# Unbeleiveable!!!



## Replika (Dec 28, 2005)

Is it just me or is that Steve Irwin a f*****g nutcase?
I've watched him playing with a bloody puf adder and a Gabon Viper this evening. Quite, quite mad!


----------



## SilverSteno (Feb 12, 2006)

If it was on C5 it wasn't Steve Irwin, it was Ausin Stevens the biggest fruitcake in the history of mankind :lol:


----------



## NNY (Feb 2, 2006)

I watched it too and it was Austin Stevens. He's a herpotologist who takes pictures of snakes and knows a lot but is a complete idiot when it comes to them. He waves them around is just cruel to them. I couldnt stop laughing when he got bitten by the snouted cobra. he even went back to exactly the same one. He is an idiot full stop.


----------



## SilverSteno (Feb 12, 2006)

I didn't watch it because I can't stand that loony! :lol:


----------



## nicky (Jul 13, 2005)

did'nt see it but the fact that you say playing around it has to be Austin Stevens he's a prat annoying the snakes in the way he does...


----------



## Replika (Dec 28, 2005)

Yeah, thats him, Austin Stevens, bloody annoying and what he does just don't seem right!


----------



## Ace (Feb 20, 2006)

im sorry to anyone that is stupid enough to like him but i think that he is nothing but a stupid c*nt. he deserves to be bitten by all of the venemous creatures on earth at the same time and have his dissolved insides leak out of his mouth in order to stop him being such a total tw*t.


----------



## Simon (May 10, 2005)

Yeah - He clearly has a severe lack of respect for the animals that he's dealing with.

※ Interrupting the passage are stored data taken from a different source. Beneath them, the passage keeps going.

/-- R112, R113: a loop instruction with a count of 0 skips its body; otherwise it pushes an entry, and a fifth entry traps. -/
def Obligations.LoopResults : Prop :=
  ∀ (s : State) (h : Head) (c : Core), Issues s h c → ∀ (mk : Instr) (n off w : Nat),
    (mk = .loopi h n off ∧ w = 0
      ∨ (∃ a, mk = .loop h a off ∧ n = ((c.stream s.cur.key).getX a).toNat ∧ w = 0)
      ∨ ∃ a, mk = .looph h a off w ∧ n = ((c.stream s.cur.key).getX a).toNat) →
    let t := c.stream s.cur.key
    let fin := (t.pc + 8 * off) % 2 ^ 48
    (n = 0 → Runs mk h s c (.skip ((fin + 8) % 2 ^ 48)) 1)
      ∧ (n ≠ 0 → t.loops.length < 4 →
          Runs mk h s (c.setStream s.cur.key { t with loops := ⟨(t.pc + 8) % 2 ^ 48, fin, n, w, 0⟩ :: t.loops }) .seq 1)
      ∧ (n ≠ 0 → 4 ≤ t.loops.length → Traps mk s 0x0C 4)

/-- R121: TRAP is opcode 0x0C; it stops the job with cause 0x01 and a status of bit 31 and its code; in the wick core the
handler ends and the trapped job stops with that record. -/
def Obligations.TrapResults : Prop :=
  ∀ (s : State) (h : Head) (code : Nat) (c : Core), Issues s h c →
    encode (.trap h code) = 0x0C * 2 ^ 56 + headBits h + code * 2 ^ 14
      ∧ (s.cur.eng ≠ .wick → Traps (.trap h code) s 0x01 (2 ^ 31 + code))
      ∧ (s.cur.eng = .wick →
          Runs (.trap h code) h s ((c.dropFault.recordFault s.cycles c.trapJob
            { (c.job c.trapJob).trap with cause := 0x01, status := 2 ^ 31 + code }).thawNext) .gone 1)
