-- ==== Sys2Proof/Laws/Families.lean ====
section
/-!
SUPPORT. Sys2Proof/Laws/Families.lean: the frames of what whole families of instructions share: vector instructions, stream
instructions, commands and bundles.
-/

namespace Sys2Proof.Machine

variable {x p : Nat → Nat → Prop}

/-! ### Vector instructions -/

theorem Core.vpop_vwrite (c : Core) {k : Nat} (hk : exposed (engOf k) = true) (srcs : List VSrc) (lat : Nat) (d : VDst)
    (ls : List Nat) (n fl : Nat) : Core.Agree x p c ((c.vpop srcs).vwrite k lat d ls n fl) :=
  (c.vpop_agree srcs).trans ((c.vpop srcs).vwrite_agree hk ..)

theorem Core.vpop_result (c : Core) {k : Nat} (hk : exposed (engOf k) = true) (srcs : List VSrc) (lat : Nat) (d : Land)
    (fl : Nat) : Core.Agree x p c ((c.vpop srcs).result k lat d fl) :=
  (c.vpop_agree srcs).trans ((c.vpop srcs).result_agree hk ..)

theorem runV_agree {s t : State} (hk : exposed (engOf s.cur.key) = true) {h : Head} {lat : Nat} {d : VDst} {srcs : List VSrc}
    {f : Stream → VIn → VOut} (ht : runV s h lat d srcs f = .next t) : State.Agree x p s t s.cur.core := by
  refine runC_agree (fun c => ?_) ht
  dsimp only; split
  · trivial
  · exact c.vpop_vwrite hk ..

theorem runCmp_agree {s t : State} (hk : exposed (engOf s.cur.key) = true) {h : Head} {d : CmpDst} {a b : VSrc} {f : VFmt}
    {md : ElMode} {lat : Nat} {op : Nat → Nat → Bool × Nat} (ht : runCmp s h d a b f md lat op = .next t) :
    State.Agree x p s t s.cur.core := by
  unfold runCmp at ht
  cases d with
  | mask d => exact runV_agree hk ht
  | any q =>
    refine runC_agree (fun c => ?_) ht
    dsimp only; split
    · trivial
    · exact c.vpop_result hk ..
  | all q =>
    refine runC_agree (fun c => ?_) ht
    dsimp only; split
    · trivial
    · exact c.vpop_result hk ..

theorem runVs_agree {s t : State} (hk : exposed (engOf s.cur.key) = true) {h : Head} {lat : Nat} {srcs : List VSrc}
    {f : Stream → VIn → Land} (ht : runVs s h lat srcs f = .next t) : State.Agree x p s t s.cur.core := by
  refine runC_agree (fun c => ?_) ht
  dsimp only; split
  · trivial
  · exact c.vpop_result hk ..

theorem runMaxi_agree {s t : State} (hk : exposed (engOf s.cur.key) = true) {h : Head} {d : VDst} {a b : VSrc}
    {q : Option Nat} {f : VFmt} {big : Bool} (ht : runMaxi s h d a b q f big = .next t) : State.Agree x p s t s.cur.core := by
  refine runC_agree (fun c => ?_) ht
  dsimp only; split
  · trivial
  · simp only [CRes.Agree]; split
    · exact c.vpop_vwrite hk ..
    · exact (c.vpop_vwrite hk ..).trans (Core.result_agree _ hk ..)

theorem runVacr_agree {s t : State} (hk : exposed (engOf s.cur.key) = true) {h : Head} {d : VDst} {a n : Nat}
    {f : Stream → List Nat → List Nat × Nat} (ht : runVacr s h d a n f = .next t) : State.Agree x p s t s.cur.core := by
  refine runC_agree (fun c => ?_) ht
  dsimp only; repeat' split
  · trivial
  · trivial
  · exact c.vwrite_agree hk ..

/-- Results that are handed on one after the other. -/
theorem foldl_result_agree {β : Type} {k : Nat} (hk : exposed (engOf k) = true) (lat : Nat) (d : Nat → β → Land) (l : List β)
    (c : Core) (n : Nat) : Core.Agree x p c
      (l.foldl (fun (q : Core × Nat) v => (q.1.result k lat (d q.2 v) 0, q.2 + 1)) (c, n)).1 := by
  induction l generalizing c n with
  | nil => exact .refl ..
  | cons v l ih => exact (c.result_agree hk lat (d n v) 0).trans (ih (c.result k lat (d n v) 0) (n + 1))

theorem runVacw_agree {s t : State} (hk : exposed (engOf s.cur.key) = true) {h : Head} {d : Nat} {a : VSrc} {mode : Nat}
    {f : Stream → VIn → List (Int × Bool) × Nat} (ht : runVacw s h d a mode f = .next t) :
    State.Agree x p s t s.cur.core := by
  refine runC_agree (fun c => ?_) ht
  dsimp only; repeat' split
  · trivial
  · trivial
  · have h1 := fun fl => c.vpop_result (x := x) (p := p) hk [a] 2 .none fl
    exact (h1 _).trans (foldl_result_agree hk 2 (fun n (v : Int × Bool) => .acc n mode v.1 v.2) _ _ _)

/-! ### Stream instructions -/

theorem withSt_agree {s : State} {c : Core} {a : StOpnd} {go : Nat → CRes} (h : ∀ n, (go n).Agree x p c) :
    (withSt s c a go).Agree x p c := by
  simp only [withSt]; split
  · exact h _
  · trivial

theorem withWalker_agree {s : State} {c : Core} {n : Nat} {go : SWalk → CRes} (h : ∀ w, (go w).Agree x p c) :
    (withWalker s c n go).Agree x p c := by
  simp only [withWalker]; split
  · exact h _
  · trivial

theorem updDone_agree (s : State) (c : Core) {f : Stream → Stream}
    (h : ∀ t, (f t).v = t.v ∧ (f t).flags = t.flags ∧ (f t).x = t.x ∧ (f t).p = t.p) : (updDone s c f).Agree x p c :=
  Core.Agree.updStream _ h

theorem readRecord_agree {s : State} {c : Core} {a n : Nat} {go : Nat → CRes} (h : ∀ r, (go r).Agree x p c) :
    (readRecord s c a n go).Agree x p c := by
  simp only [readRecord]; repeat' split
  · trivial
  · trivial
  · exact h _

theorem Stream.setSreg_regs (t : Stream) (n : Nat) (g : StReg) : (t.setSreg n g).v = t.v ∧ (t.setSreg n g).flags = t.flags
    ∧ (t.setSreg n g).x = t.x ∧ (t.setSreg n g).p = t.p := ⟨rfl, rfl, rfl, rfl⟩

theorem Stream.moveTo_regs (t : Stream) (n : Nat) (w : SWalk) (d : Bool) : (t.moveTo n w d).v = t.v
    ∧ (t.moveTo n w d).flags = t.flags ∧ (t.moveTo n w d).x = t.x ∧ (t.moveTo n w d).p = t.p := by
  cases w <;> exact ⟨rfl, rfl, rfl, rfl⟩

theorem Stream.unbindOps_regs (t : Stream) (g : StReg) : (t.unbindOps g).v = t.v
    ∧ (t.unbindOps g).flags = t.flags ∧ (t.unbindOps g).x = t.x ∧ (t.unbindOps g).p = t.p := by
  simp only [Stream.unbindOps]; split <;> exact ⟨rfl, rfl, rfl, rfl⟩

/-! ### Reads of device memory -/

theorem Core.askWalk_agree {c c1 : Core} {e : Eng} {dt page va : Nat} {first : Bool}
    (h : c.askWalk e dt page va first = .wait c1) : Core.Agree x p c c1 := by
  simp only [Core.askWalk] at h
  repeat' split at h
  all_goals first
    | cases h; first | exact .refl .. | exact .of_eq ⟨rfl, rfl, rfl, rfl, rfl, rfl⟩ rfl rfl
    | cases h

theorem Core.setNeed_agree (c : Core) (k va : Nat) : Core.Agree x p c (c.setNeed k va) :=
  .updStream k fun _ => ⟨rfl, rfl, rfl, rfl⟩

/-- A translation counts its lookup; nothing else changes where it is found, and a walk is asked for where it is not. -/
theorem Core.xlat_agree {c c1 : Core} {e : Eng} {dt va : Nat} {w first : Bool}
    (h : c.xlat e dt va w first = .wait c1 ∨ ∃ pa, c.xlat e dt va w first = .ok c1 pa) : Core.Agree x p c c1 := by
  have h0 : Core.Agree x p c (c.countLookup first) := .of_eq ⟨rfl, rfl, rfl, rfl, rfl, rfl⟩ rfl rfl
  simp only [Core.xlat] at h
  split at h
  · split at h
    · rcases h with h | ⟨_, h⟩ <;> cases h
      exact h0
    · rcases h with h | ⟨_, h⟩ <;> cases h
  · rcases h with h | ⟨_, h⟩
    · exact h0.trans (Core.askWalk_agree h)
    · simp only [Core.askWalk] at h
      repeat' split at h
      all_goals cases h

theorem Core.xlatFor_agree {c c1 : Core} {k va : Nat} {w : Bool}
    (h : c.xlatFor k va w = .wait c1 ∨ ∃ pa, c.xlatFor k va w = .ok c1 pa) : Core.Agree x p c c1 := by
  simp only [Core.xlatFor] at h
  split at h <;> rename_i hx <;> rcases h with h | ⟨_, h⟩ <;> cases h
  · exact (Core.xlat_agree (.inl hx)).trans (Core.setNeed_agree ..)
  · exact Core.xlat_agree (.inr ⟨_, hx⟩)

theorem Core.sendLine_agree {c c1 : Core} {w : Sender} {kind : PKind} {vc pa mask : Nat} {data : List Byte}
    {purpose : Purpose} (h : c.sendLine w kind vc pa mask data purpose = some c1) : Core.Agree x p c c1 := by
  simp only [Core.sendLine] at h
  repeat' split at h
  all_goals first
    | cases h; exact .of_eq ⟨rfl, rfl, rfl, rfl, rfl, rfl⟩ rfl rfl
    | cases h

theorem Core.readLine_agree {c c1 : Core} {w : Sender} {vc line : Nat} (h : c.readLine w vc line = .wait c1) :
    Core.Agree x p c c1 := by
  simp only [Core.readLine] at h
  repeat' split at h
  all_goals first
    | cases h; done
    | cases h; first | exact .refl .. | (apply Core.sendLine_agree; assumption)

theorem Core.vaAsk_agree (c : Core) (cid k clk va : Nat) (write : Bool) : (c.vaAsk cid k clk va write).Agree x p c := by
  simp only [Core.vaAsk]
  split
  · trivial
  · rename_i h
    have h := Core.xlatFor_agree (x := x) (p := p) (.inl h)
    simp only [CRes.Agree]; split
    · exact h.trans (.of_eq ⟨rfl, rfl, rfl, rfl, rfl, rfl⟩ rfl rfl)
    · exact h
  · rename_i h
    have h := Core.xlatFor_agree (x := x) (p := p) (.inr ⟨_, h⟩)
    repeat' split
    · exact .refl ..
    · exact h
    · rename_i hr
      exact (h.trans (Core.readLine_agree hr)).trans (Core.setNeed_agree ..)

theorem withRead_agree {α : Type} {s : State} {c : Core} {r : Rd α} {go : α → CRes} (h : ∀ v, (go v).Agree x p c) :
    (withRead s c r go).Agree x p c := by
  simp only [withRead]; repeat' split
  · exact h _
  · trivial
  · exact Core.setNeed_agree ..
  · exact Core.vaAsk_agree ..

theorem readOn_agree (s : State) (c : Core) (n va : Nat) : Core.Agree x p c (s.readOn c n va) :=
  .of_eq ⟨rfl, rfl, rfl, rfl, rfl, rfl⟩ rfl rfl

theorem withStream_agree {α : Type} {s : State} {c : Core} {n : Nat} {r : Rd α} {go : α → CRes}
    (h : ∀ v, (go v).Agree x p c) : (withStream s c n r go).Agree x p c := by
  have h0 := withRead_agree (s := s) (r := r) h
  simp only [withStream]
  split
  · split
    · rename_i c1 hc
      rw [hc] at h0
      simp only [CRes.Agree] at h0 ⊢
      split
      · exact h0
      · exact h0.trans (readOn_agree ..)
    · exact h0
  · exact h0

theorem ldqBody_agree {s : State} {c : Core} {n q k limit : Nat} {i : Option Nat} {keep : Bool}
    {sides : Elt → List (Option Nat)} {deliver : Rdr → List Elt → Rd Entry} (hk : exposed (engOf s.cur.key) = true) :
    (ldqBody s c n q k limit i keep sides deliver).Agree x p c := by
  simp only [ldqBody]
  refine withWalker_agree fun w => ?_
  split
  · trivial
  · split
    · trivial
    · refine withStream_agree fun v => ?_
      have h1 : Core.Agree x p c (if keep = true then c else c.updStream s.cur.key fun t => t.moveTo n v.2.1 v.2.2) := by
        split
        · exact .refl ..
        · exact .updStream _ fun t => t.moveTo_regs ..
      simp only [CRes.Agree]
      generalize (if keep = true then c else c.updStream s.cur.key fun t => t.moveTo n v.2.1 v.2.2) = c1 at h1 ⊢
      have h2 := (h1.trans (c1.reserveQ_agree q (mkVec v.1.1 v.1.2.1))).trans
        (Core.result_agree _ hk 2 (c1.reserveQ q (mkVec v.1.1 v.1.2.1)).2 v.1.2.2)
      split
      · exact h2
      · exact h2.trans (Core.result_agree _ hk ..)

/-! ### Commands and bundles -/

/-- A check that charges a job leaves its tables and its budget. -/
def ChargesOnly (f : Core → Job → List Nat → Except Trap (Job × List Nat)) : Prop :=
  ∀ c b v r, f c b v = .ok r →
    r.1.itBase = b.itBase ∧ r.1.dtBase = b.dtBase ∧ r.1.tmap = b.tmap ∧ r.1.remain = b.remain

theorem runCmd_agree {s t : State} {h : Head} {i : Instr} {regs : List Nat}
    {f : Core → Job → List Nat → Except Trap (Job × List Nat)} (hf : ChargesOnly f)
    (ht : runCmd s h i regs f = .next t) : State.Agree x p s t s.cur.core := by
  refine runC_agree (fun c => ?_) ht
  dsimp only
  repeat' split
  · trivial
  · exact .refl ..
  · trivial
  · rename_i b1 kept hr
    obtain ⟨h1, h2, h3, h4⟩ := hf _ _ _ _ hr
    exact (Core.Agree.setJob _ ⟨h1, h2, h3, h4⟩).trans (.updStream _ fun _ => ⟨rfl, rfl, rfl, rfl⟩)

theorem runWe_agree {s t : State} {h : WHead} {body : State → Core → Stream → Res}
    (hb : ∀ s1 : State, (body s1 (s1.core s.cur.core) ((s1.core s.cur.core).stream s.cur.key)).Agree x p s1 s.cur.core)
    (ht : runWe s h body = .next t) : State.Agree x p s t s.cur.core := by
  refine runB_agree (fun c => ?_) ht
  dsimp only; split
  · trivial
  · exact hb _

end Sys2Proof.Machine
end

That's one sure way to get yourself killed. Knowledgable or not... he's still reckless.


----------



## Tomosan (Feb 11, 2006)

He is one of these people that pushes the boundarys to far! he is constantly trying to push the snake further and further. The reason for this is simple; he has to take exciting photos to make money, thats what he does, he's a wildlife photographer and adventurer. 

There is no doubt his actions are at times plain stupid, and he deserved to get bit by the snouted cobra, at least he did'nt whine about it, or blame the snake. I still have a certain amount of respect for the guy. 

As far as being cruel to the snakes goes, i have do disagree he does not seem to harm the snakes. He does not subject them to any ordeal they would not face in the wild, and he is clearly facinated by them. Some of his methods are unorthadox, and i have my suspisions about his use of sedatives in one or two species. 
On the whole i find his programs entertaining, but i worry they give people who know nothing about snakes the wrong impression...


----------



## Andy (Jul 27, 2005)

Tomosan said:


> He does not subject them to any ordeal they would not face in the wild...


What being chased around by a mad South African until they give up and play dead?!On second thoughts....  :lol:


----------



## Tomosan (Feb 11, 2006)

andyj5447 said:


> Tomosan said:
> 
> 
> > He does not subject them to any ordeal they would not face in the wild...
> ...


Ok...Apart from *that* ordeal


----------



## SilverSteno (Feb 12, 2006)

I hate those programmes - in all honesty I want to watch an animal doing what it does rather than watch it be hounded for entertainment. As for the photography side...I'm a bird photographer but I don't go grabbing sparrows so that I can get a good shot of one! With time and patience a good shot can be achieved without having to grab the animal - and no doubt that would be far less stressful for the animal as well!


----------



## Simon (May 10, 2005)

Tomosan said:


> he deserved to get bit by the snouted cobra, at least he did'nt whine about it, or blame the snake. I still have a certain amount of respect for the guy.


I see what you're saying, but he actually had a vendetta for the snake after that and went back for it. I didn't agree with that at all. He's stressing it out now because he has a superiority complex and I think that he felt as though the Cobra "won" that and he couldn't be beaten.

I'm not sure i am explaining my view well, but i think you get the idea.


----------



## Tomosan (Feb 11, 2006)

yeah i've seen the episode when it happened, i would'nt have said he went back with a vendetta, the second time he got the snake he seemed to show more respect and restraint. I agree he went back because of a "That snake won't beat me attitude" so long as he is not out for revenge (god forbid) he seemed to take it rather well. 

Recalling my bite from a dangerously venomous species i paniced like hell at the time, and thought i was going to die, i got somwhat hysterical. but it did not stop me working with wild snakes, and i went on to succesfully capture another of the same species. 

I accept most of the points made about him tho


----------



## daughterofthedarkness (Nov 21, 2005)

The man is just a Prize Plonker as far as I'm concerned!
He deserves to die horribly and painfully, and i hope someone is there to film it!! :twisted: :twisted: :twisted: :lol:


----------



## CyberFae (Feb 25, 2006)

I get so annoyed by all the fancy camera angles and technology... before Austin Steven's show there was one about poisonous animals in general, it told you sweet FA about the animal, just scaremongering and crappy wannabe graphics. Bring back Attenborough!!!


----------



## SilverSteno (Feb 12, 2006)

Attenborough is alreasy working on a series about reptiles...


----------



## CyberFae (Feb 25, 2006)

I'm doin' the happy dance.... I'm doin' the happy dance!!


----------



## SilverSteno (Feb 12, 2006)

It will probably be another 2 years before its on TV though :lol:


----------



## CyberFae (Feb 25, 2006)

That's ok, we can wait, everyone knows he's immortal anyway!


----------



## SilverSteno (Feb 12, 2006)

Just as well really :lol:


----------



## Tomosan (Feb 11, 2006)

CyberFae said:


> That's ok, we can wait, everyone knows he's immortal anyway!


I just hope you can keep up the happy dance for long enough :lol:


----------